-- ==== Sys2Proof/Laws/FramesStack.lean ====
section
/-! SUPPORT. What each operation of the activity stack and the visits leaves alone: one lemma per operation, every field
of the state that it does not write. -/

namespace Sys2Proof.Machine

@[simp] theorem setFrames_keeps (fs : List Frame) (s : State) :
      (setFrames fs s).held = s.held ∧ (setFrames fs s).pins = s.pins ∧ (setFrames fs s).id = s.id ∧
      (setFrames fs s).cfg = s.cfg ∧ (setFrames fs s).clampCount = s.clampCount ∧ (setFrames fs s).clock = s.clock ∧
      (setFrames fs s).intake = s.intake ∧ (setFrames fs s).accounts = s.accounts ∧
      (setFrames fs s).stack.dischargeDeferred = s.stack.dischargeDeferred ∧
      (setFrames fs s).stack.withdrawalDeferred = s.stack.withdrawalDeferred ∧
      (setFrames fs s).stack.settle = s.stack.settle ∧ (setFrames fs s).cond = s.cond ∧
      (setFrames fs s).line = s.line ∧ (setFrames fs s).peers = s.peers ∧ (setFrames fs s).claims = s.claims ∧
      (setFrames fs s).bypass = s.bypass ∧ (setFrames fs s).visits = s.visits ∧ (setFrames fs s).queue = s.queue ∧
      (setFrames fs s).monitor = s.monitor ∧ (setFrames fs s).port = s.port ∧ (setFrames fs s).free = s.free ∧
      (setFrames fs s).pending = s.pending := by
  unfold setFrames
  simp

@[simp] theorem pushFrame_keeps (f : Frame) (s : State) :
      (pushFrame f s).held = s.held ∧ (pushFrame f s).pins = s.pins ∧ (pushFrame f s).id = s.id ∧
      (pushFrame f s).cfg = s.cfg ∧ (pushFrame f s).clampCount = s.clampCount ∧ (pushFrame f s).clock = s.clock ∧
      (pushFrame f s).intake = s.intake ∧ (pushFrame f s).accounts = s.accounts ∧
      (pushFrame f s).stack.dischargeDeferred = s.stack.dischargeDeferred ∧
      (pushFrame f s).stack.withdrawalDeferred = s.stack.withdrawalDeferred ∧
      (pushFrame f s).stack.settle = s.stack.settle ∧ (pushFrame f s).cond = s.cond ∧ (pushFrame f s).line = s.line ∧
      (pushFrame f s).peers = s.peers ∧ (pushFrame f s).claims = s.claims ∧ (pushFrame f s).bypass = s.bypass ∧
      (pushFrame f s).visits = s.visits ∧ (pushFrame f s).queue = s.queue ∧ (pushFrame f s).monitor = s.monitor ∧
      (pushFrame f s).port = s.port ∧ (pushFrame f s).free = s.free ∧ (pushFrame f s).pending = s.pending := by
  unfold pushFrame
  simp

@[simp] theorem takeOff_keeps (kind : Frame → Bool) (s : State) :
      (takeOff kind s).held = s.held ∧ (takeOff kind s).pins = s.pins ∧ (takeOff kind s).id = s.id ∧
      (takeOff kind s).cfg = s.cfg ∧ (takeOff kind s).clampCount = s.clampCount ∧ (takeOff kind s).clock = s.clock ∧
      (takeOff kind s).intake = s.intake ∧ (takeOff kind s).accounts = s.accounts ∧
      (takeOff kind s).stack.dischargeDeferred = s.stack.dischargeDeferred ∧
      (takeOff kind s).stack.withdrawalDeferred = s.stack.withdrawalDeferred ∧
      (takeOff kind s).stack.settle = s.stack.settle ∧ (takeOff kind s).cond = s.cond ∧
      (takeOff kind s).line = s.line ∧ (takeOff kind s).peers = s.peers ∧ (takeOff kind s).claims = s.claims ∧
      (takeOff kind s).bypass = s.bypass ∧ (takeOff kind s).visits = s.visits ∧ (takeOff kind s).queue = s.queue ∧
      (takeOff kind s).monitor = s.monitor ∧ (takeOff kind s).port = s.port ∧ (takeOff kind s).free = s.free ∧
      (takeOff kind s).pending = s.pending := by
  unfold takeOff
  simp

@[simp] theorem setSettle_keeps (s : State) :
      (setSettle s).held = s.held ∧ (setSettle s).pins = s.pins ∧ (setSettle s).id = s.id ∧
      (setSettle s).cfg = s.cfg ∧ (setSettle s).clampCount = s.clampCount ∧ (setSettle s).clock = s.clock ∧
      (setSettle s).intake = s.intake ∧ (setSettle s).accounts = s.accounts ∧
      (setSettle s).stack.frames = s.stack.frames ∧
      (setSettle s).stack.dischargeDeferred = s.stack.dischargeDeferred ∧
      (setSettle s).stack.withdrawalDeferred = s.stack.withdrawalDeferred ∧ (setSettle s).cond = s.cond ∧
      (setSettle s).line.state = s.line.state ∧ (setSettle s).line.synchronised = s.line.synchronised ∧
      (setSettle s).line.received = s.line.received ∧ (setSettle s).line.crcFailures = s.line.crcFailures ∧
      (setSettle s).line.lengthFailures = s.line.lengthFailures ∧
      (setSettle s).line.contentDiscards = s.line.contentDiscards ∧
      (setSettle s).line.addressDiscards = s.line.addressDiscards ∧ (setSettle s).line.sent = s.line.sent ∧
      (setSettle s).line.losses = s.line.losses ∧ (setSettle s).line.abandoned = s.line.abandoned ∧
      (setSettle s).line.displaced = s.line.displaced ∧ (setSettle s).line.drops = s.line.drops ∧
      (setSettle s).line.statusTimer = s.line.statusTimer ∧ (setSettle s).line.joiningTimer = s.line.joiningTimer ∧
      (setSettle s).line.answers = s.line.answers ∧ (setSettle s).peers = s.peers ∧ (setSettle s).claims = s.claims ∧
      (setSettle s).bypass = s.bypass ∧ (setSettle s).visits = s.visits ∧ (setSettle s).queue = s.queue ∧
      (setSettle s).monitor = s.monitor ∧ (setSettle s).port = s.port ∧ (setSettle s).free = s.free ∧
      (setSettle s).pending = s.pending := by
  unfold setSettle
  (repeat' split) <;> simp

@[simp] theorem setRemaining_keeps (m : Nat) (s : State) :
      (setRemaining m s).held = s.held ∧ (setRemaining m s).pins = s.pins ∧ (setRemaining m s).id = s.id ∧
      (setRemaining m s).cfg = s.cfg ∧ (setRemaining m s).clampCount = s.clampCount ∧
      (setRemaining m s).clock = s.clock ∧ (setRemaining m s).intake = s.intake ∧
      (setRemaining m s).accounts = s.accounts ∧ (setRemaining m s).stack = s.stack ∧
      (setRemaining m s).cond.latch = s.cond.latch ∧ (setRemaining m s).cond.equalizeDue = s.cond.equalizeDue ∧
      (setRemaining m s).cond.testLatch = s.cond.testLatch ∧ (setRemaining m s).cond.testDue = s.cond.testDue ∧
      (setRemaining m s).cond.waiting = s.cond.waiting ∧
      (setRemaining m s).cond.overdueRaised = s.cond.overdueRaised ∧
      (setRemaining m s).cond.testSecond = s.cond.testSecond ∧ (setRemaining m s).line = s.line ∧
      (setRemaining m s).peers = s.peers ∧ (setRemaining m s).claims = s.claims ∧
      (setRemaining m s).bypass = s.bypass ∧ (setRemaining m s).visits = s.visits ∧
      (setRemaining m s).queue = s.queue ∧ (setRemaining m s).monitor = s.monitor ∧
      (setRemaining m s).port.list = s.port.list ∧ (setRemaining m s).port.writing = s.port.writing ∧
      (setRemaining m s).port.restartWait = s.port.restartWait ∧ (setRemaining m s).port.areas = s.port.areas ∧
      (setRemaining m s).free = s.free ∧ (setRemaining m s).pending = s.pending := by
  unfold setRemaining
  simp

@[simp] theorem startEqualize_keeps (s : State) :
      (startEqualize s).held = s.held ∧ (startEqualize s).pins = s.pins ∧ (startEqualize s).id = s.id ∧
      (startEqualize s).cfg = s.cfg ∧ (startEqualize s).clampCount = s.clampCount ∧
      (startEqualize s).clock = s.clock ∧ (startEqualize s).intake = s.intake ∧
      (startEqualize s).accounts = s.accounts ∧
      (startEqualize s).stack.dischargeDeferred = s.stack.dischargeDeferred ∧
      (startEqualize s).stack.withdrawalDeferred = s.stack.withdrawalDeferred ∧
      (startEqualize s).stack.settle = s.stack.settle ∧ (startEqualize s).cond.equalizeDue = s.cond.equalizeDue ∧
      (startEqualize s).cond.testLatch = s.cond.testLatch ∧ (startEqualize s).cond.testDue = s.cond.testDue ∧
      (startEqualize s).cond.waiting = s.cond.waiting ∧ (startEqualize s).cond.overdueRaised = s.cond.overdueRaised ∧
      (startEqualize s).cond.testSecond = s.cond.testSecond ∧ (startEqualize s).line = s.line ∧
      (startEqualize s).peers = s.peers ∧ (startEqualize s).claims = s.claims ∧ (startEqualize s).bypass = s.bypass ∧
      (startEqualize s).visits = s.visits ∧ (startEqualize s).queue = s.queue ∧
      (startEqualize s).monitor = s.monitor ∧ (startEqualize s).port.list = s.port.list ∧
      (startEqualize s).port.writing = s.port.writing ∧ (startEqualize s).port.restartWait = s.port.restartWait ∧
      (startEqualize s).port.areas = s.port.areas ∧ (startEqualize s).free = s.free ∧
      (startEqualize s).pending = s.pending := by
  unfold startEqualize
  (repeat' split) <;> simp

• [What you have to do]: The number alone, please: how many lines in the data contain the string "monitor"?

• [Answer section]: 6